Pour ma part, j’arrivais très peu préparée aux championnats de France mais j’arrivais pourtant avec le statut de « favorite ». Cela se passait quasiment tous les ans tandis qu’en revanche, durant cette période, j’ai vu beaucoup, beaucoup de garçons que je connaissais et avec qui j’avais de la marge (j’étais pratiquement 2000 élo entre le passage de poussine à pupillette) me dépasser. Je pense (et peut-être que j’extrapole) que chez les garçons la concurrence générée lors de l’échéance annuelle des championnats de France (ou des qualificatifs) crée un état d’alerte qui motive à travailler le long de l’année (même si ce n’est pas de façon régulière).

Un autre point est que l’illusion est flatteuse lorsqu’une fille qui vise le titre l’obtient, que celle qui vise les 10 premières places se hisse sur le podium, ou qu’une fille qui vise la qualification d’office la décroche, mais le fossé qui se creuse peu à peu entre catégories mixtes et féminines vient non seulement remettre en question la valeur de l’exploit achevé mais aussi réduire les possibilités des filles sur le long terme : à trop jouer chez les filles, même les meilleures deviennent inadaptées pour jouer chez les garçons.

Quant aux solutions, je pense qu’un unique championnat mixte devrait être organisé et que l’équipe de France devrait envoyer, en tant que représentante féminine aux championnats du monde et d’Europe, la fille qui s’est le mieux classée.

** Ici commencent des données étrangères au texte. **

-- ==== Sys2Proof/Machine/FarRequests.lean ====
section
/-! DEFINITION. What a delivered frame does at the block it is delivered to (chapter 7, R160), and a far chip's deadlines. -/
namespace Sys2Proof.Machine

/-- Kinds whose REQ is checked against the policy (R140 step 2). -/
def ReqKind.checked : ReqKind → Bool
  | .write | .read | .busRecover | .leaseTake | .leaseDrop => true
  | _ => false

/-- The lease is held by `o`, so a LEASE_DROP of `o` ends it and a selection follows (R36). -/
def holdsLease (o : Origin) (s : State) : Bool :=
  match s.da.lease with
  | some l => decide (l.holder = o)
  | none => false

/-- R36 with its selection: the lease drop of `o`, `answer` recording the status where the requester finds it. -/
def dropLease (o : Origin) (answer : Status → State → State) (s : State) : State :=
  let x := leaseDrop o s
  let s1 := answer x.1 x.2
  if holdsLease o s then select s1 else s1

/-- R141: a request of a kind that does not wait, carried out for the REMOTE host in entry `i`. -/
def runRemote (i : Slot) (r : Request) (s : State) : State :=
  match r.kind with
  | .lineSet | .lineSample | .lineConfig | .lineClaim | .lineRelease =>
    let x := runLine .remoteHost r s
    answerSlot i x.1 x.2
  | .leaseDrop => dropLease .remoteHost (fun st => answerSlot i (bare st)) s
  | .ping => answerSlot i (pingAnswer s) s
  | .write | .read | .busRecover | .leaseTake | .testStart => s

/-- R140: the checks and the dispatch of a request in its new entry `i`. -/
def handleReq (i : Slot) (r : Request) (s : State) : State :=
  if r.kind ≠ .ping ∧ s.hp.hostReady = false then answerSlot i (bare .notReady) s
  else if r.kind.checked ∧ policyAllows s.da r = false then answerSlot i (bare .denied) s
  else if r.kind = .testStart ∨ r.valid = false then answerSlot i (bare .denied) s
  else if r.kind.isQueued then select { s with da.remoteList := s.da.remoteList ++ [i] }
  else runRemote i r s

/-- R138, R140, R142: the moment the carried remaining deadline runs out; a carried 0 is taken as 1 ms. -/
def carriedDue (now : Moment) (r : Request) : Moment := now + max 1 r.deadline.toNat * Config.ms

/-- R140: a delivered REQ. -/
def takeReq (p : List Byte) (s : State) : Host.Outcome State Fault Refusal :=
  match freeSlot s, carriedRequest p with
  | none, _ => .fault .reqWithoutRoom
  | some _, none => .next s
  | some i, some r =>
    let e : SlotEntry := ⟨p.getD 0 0, p.getD 1 0, r, .waiting (carriedDue s.now r)⟩
    let s1 := setSlot i (some e) s
    .next (handleReq i r { s1 with iq.arrival := s1.iq.arrival ++ [i] })

/-- R117: the answer an RSP carries. -/
def carriedAnswer (p : List Byte) : Answer :=
  ⟨(Status.ofByte (p.getD 2 0)).getD .ok, (p.getD 3 0).toNat, p.getD 4 0 ++ p.getD 5 0, p.drop 6⟩

/-- The tag a byte names, if any. -/
def tagOfByte (b : Byte) : Option Tag := if h : b.toNat < 8 then some ⟨b.toNat, h⟩ else none

/-- R144: the tag awaits an answer under this generation. -/
def awaits (e : TagEntry) (gen : Byte) : Bool :=
  (decide (e.state = .inFlight) || decide (e.state = .cancelSent)) && decide (e.gen.setWidth 8 = gen)

/-- R144: a delivered RSP. -/
def takeRsp (p : List Byte) (s : State) : State :=
  match tagOfByte (p.getD 0 0) with
  | some t => if awaits s.rt.tags[t] (p.getD 1 0) then completeTag t (carriedAnswer p) s else s
  | none => s

/-- R146: the entry a CANCEL names: the one that arrived last. -/
def cancelTarget (tag gen : Byte) (s : State) : Option Slot :=
  s.iq.arrival.reverse.find? fun i =>
    match s.iq.slots[i] with
    | some e => decide (e.tag = tag) && decide (e.gen = gen)
    | none => false

/-- R142: a WAITING entry leaves the REMOTE list with an answer. -/
def withdrawSlot (i : Slot) (st : Status) (s : State) : State :=
  answerSlot i (bare st) { s with da.remoteList := s.da.remoteList.filter (· ≠ i) }

/-- The moment the deadline of a WAITING entry passes. -/
def slotDue (s : State) (i : Slot) : Option Moment :=
  match s.iq.slots[i] with
  | some ⟨_, _, _, .waiting due⟩ => some due
  | _ => none

/-- R146: a delivered CANCEL. -/
def takeCancel (p : List Byte) (s : State) : State :=
  match cancelTarget (p.getD 0 0) (p.getD 1 0) s with
  | some i => if (slotDue s i).isSome then withdrawSlot i .cancelled s else s
  | none => s

/-- R148: the WAITING entries are freed with their credits. -/
def dropWaiting (s : State) : State :=
  ((List.finRange 8).filter fun i => (slotDue s i).isSome).foldl (fun s i => freeWithCredit i s) { s with da.remoteList := [] }

/-- R148, R50, R91: a delivered RELEASE_ALL. -/
def takeReleaseAll (s : State) : State :=
  select (releaseOwned .remoteHost allLines (endLease .remoteHost (dropWaiting s)))

/-- R160: a delivered EVENT. -/
def takeEvent (p : List Byte) (s : State) : State :=
  match EventKind.ofByte (p.getD 0 0) with
  | none => s
  | some k =>
    { s with eu.eventQueue :=
        insertCarried s.eu.eventQueue ⟨k, .remoteHost, p.getD 2 0, p.getD 3 0, max 1 (p.getD 4 0).toNat⟩ }

/-- R39, R142: the deadline of a WAITING entry passes. -/
def remoteDeadlineExpiry (i : Slot) (s : State) : State :=
  match slotDue s i with
  | none => s
  | some due => withdrawSlot i .timeout (s.reach due)

/-- REMOTE_DEADLINE_EXPIRY. -/
def execRemoteDeadlineExpiry (i : Slot) (s : State) : Host.Outcome State Fault Refusal :=
  .next (onChip (remoteDeadlineExpiry i) s)

end Sys2Proof.Machine
end

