/-- R1, R5, R7, R16, R18, R19, R124, R182: an accepted request takes the lowest FREE tag with its next generation and a copy of
the record, SUBMIT_RESULT takes the number, and the staging area and the other tags' generations and records stay. What
accepting a request writes, its timer being the staged deadline or 50 ms and a TEST_START having none; and what completing one
writes. The record copied is the staged bytes: kind, side, bytes 2 to 7 whatever the kind (log 20), and the body bytes its kind
reads. -/
def Obligations.AcceptedRequestsTakeATagAndComplete : Prop :=
  ((∀ (k : ReqKind) (b : Byte) (s : State) (r : Request) (t : Tag), portReady s → stagedRequest s.hp.staging = some r →
     s.rt.tags[t].state = .free → (∀ u : Tag, u < t → s.rt.tags[u].state ≠ .free) →
     ∃ s', exec (submitCommand k b) s = .next s' ∧ s'.hp.submitResult = .tag t ∧ s'.rt.tags[t].state ≠ .free ∧
       s'.rt.tags[t].gen = s.rt.tags[t].gen + 1 ∧ s'.rt.tags[t].req = r ∧ s'.hp.staging = s.hp.staging ∧
       ∀ u : Tag, u ≠ t → s'.rt.tags[u].gen = s.rt.tags[u].gen ∧ s'.rt.tags[u].req = s.rt.tags[u].req) ∧
  ((∀ (t : Tag) (r : Request) (st : TagState) (s : State),
     acceptTag t r st s = { s with
       rt := { tags := vput s.rt.tags t ⟨st, s.rt.tags[t].gen + 1, r,
                 if r.kind = .testStart then none
                 else some (s.now + (if r.deadline = 0 then 50 else r.deadline.toNat) * 1000)⟩
               order := s.rt.order ++ [t]
               cq := s.rt.cq }
       hp.submitResult := .tag t }) ∧
   (∀ (t : Tag) (a : Answer) (s : State),
     completeTag t a s = { s with
       rt := { tags := vput s.rt.tags t { s.rt.tags[t] with state := .done, due := none }
               order := s.rt.order.filter (· ≠ t)
               cq := s.rt.cq ++ [⟨t, s.rt.tags[t].gen, s.rt.tags[t].req.kind, s.rt.tags[t].req.side, a⟩] }
       fe.cancelList := s.fe.cancelList.filter (·.1 ≠ t) }))) ∧
  (∀ (v : Vector Byte 40) (r : Request), stagedRequest v = some r →
    v[0].toNat = (match r.kind with
      | .write => 1 | .read => 2 | .lineSet => 3 | .lineSample => 4 | .lineConfig => 5 | .lineClaim => 6 | .lineRelease => 7
      | .leaseTake => 8 | .leaseDrop => 9 | .busRecover => 10 | .ping => 11 | .testStart => 12) ∧
    v[1] = (match r.side with | .near => 0 | .far => 1) ∧
    r.target = v[2] ∧ r.offCount = v[3] ∧ r.off0 = v[4] ∧ r.off1 = v[5] ∧ r.length = v[6] ∧ r.deadline = v[7] ∧
    r.body = (v.toList.drop 8).take (match r.kind with
      | .write => v[6].toNat
      | .lineSet | .lineClaim | .lineRelease => 4
      | .lineConfig => 7
      | .leaseTake => 2
      | .testStart => 5
      | .read | .lineSample | .leaseDrop | .busRecover | .ping => 0))

/-- R13, R14: a far request accepted in RUN, DRAIN or TEST waits for a credit; in any other link state it completes
LINK_DOWN at the SUBMIT write, with a record of count 0, extra 0 and no data. -/
def Obligations.FarSubmitWaitsOrCompletesLinkDown : Prop :=
  ∀ (k : ReqKind) (b : Byte) (s : State) (r : Request) (t : Tag), portReady s → stagedRequest s.hp.staging = some r →
    r.side = .far → freeTag s = some t →
    ((s.slc.state = .run ∨ s.slc.state = .drain ∨ s.slc.state = .test) →
      exec (submitCommand k b) s = .next (setPointer 0x21#8 (acceptTag t r .waitCredit (beginWrite s)))) ∧
    ((s.slc.state = .disabled ∨ s.slc.state = .listen ∨ s.slc.state = .hello ∨ s.slc.state = .retrain ∨
        s.slc.state = .holdoff) →
      exec (submitCommand k b) s =
        .next (setPointer 0x21#8 (completeTag t ⟨.linkDown, 0, 0, []⟩ (acceptTag t r .waitCredit (beginWrite s)))))

/-- R6, R9, R10, R11, R36: a near WRITE, READ, BUS_RECOVER or LEASE_TAKE joins the tail of the LOCAL list in QUEUED, and a
selection follows (R29). A near line request is carried out for LOCAL and completes with the Line Block's answer. A near
LEASE_DROP ends a LOCAL lease and a selection follows, is NOT_HOLDER against a REMOTE one, and OK with none. A near PING
reports the credits held, the revision, HOST_READY and the free Incoming Queue entries. The LEASE_DROP's own record is placed
before those of the selection it causes: the model's choice (log 19). -/
def Obligations.NearRequestsAreQueuedOrCompleteAtOnce : Prop :=
  (∀ (k : ReqKind) (b : Byte) (s : State) (r : Request) (t : Tag), portReady s → stagedRequest s.hp.staging = some r →
     r.side = .near → (r.kind = .write ∨ r.kind = .read ∨ r.kind = .busRecover ∨ r.kind = .leaseTake) →
     freeTag s = some t →
     exec (submitCommand k b) s = .next (setPointer 0x21#8
       (select { acceptTag t r .queued (beginWrite s) with da.localList := s.da.localList ++ [t] }))) ∧
  (∀ (k : ReqKind) (b : Byte) (s : State) (r : Request) (t : Tag), portReady s → stagedRequest s.hp.staging = some r →
     r.side = .near →
     (r.kind = .lineSet ∨ r.kind = .lineSample ∨ r.kind = .lineConfig ∨ r.kind = .lineClaim ∨ r.kind = .lineRelease) →
     freeTag s = some t →
     let done := runLine .localHost r (acceptTag t r .queued (beginWrite s))
     exec (submitCommand k b) s = .next (setPointer 0x21#8 (completeTag t done.1 done.2))) ∧
  (∀ (k : ReqKind) (b : Byte) (s : State) (r : Request) (t : Tag), portReady s → stagedRequest s.hp.staging = some r →
     r.side = .near → freeTag s = some t →
     (r.kind = .leaseDrop →
       (s.da.lease = none → exec (submitCommand k b) s =
         .next (setPointer 0x21#8 (completeTag t ⟨.ok, 0, 0, []⟩ (acceptTag t r .queued (beginWrite s))))) ∧
       (∀ due, s.da.lease = some ⟨.remoteHost, due⟩ → exec (submitCommand k b) s =
         .next (setPointer 0x21#8 (completeTag t ⟨.notHolder, 0, 0, []⟩ (acceptTag t r .queued (beginWrite s))))) ∧
       (∀ due, s.da.lease = some ⟨.localHost, due⟩ → exec (submitCommand k b) s =
         .next (setPointer 0x21#8 (select (completeTag t ⟨.ok, 0, 0, []⟩
           { acceptTag t r .queued (beginWrite s) with da.lease := none }))))) ∧
     (r.kind = .ping → exec (submitCommand k b) s =
       .next (setPointer 0x21#8 (completeTag t
         ⟨.ok, 0, BitVec.ofNat 16 s.fe.credits, [0x01#8, if s.hp.hostReady then 1 else 0, BitVec.ofNat 8 (freeSlots s)]⟩
         (acceptTag t r .queued (beginWrite s))))))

Le titre de championne de France, attribué à la fille la mieux classée, serait du reste directement relativisé par le classement au général.

Enfin je pense que la séparation fille/mixte pousse à intérioriser l’idée d’une différence de niveau fondamentale entre garçon et fille et (pire) crée le contexte via lequel les filles qui se refusent à intérioriser cette idée n’ont plus les moyens de prouver le contraire dû au manque de travail accumulé sur des années.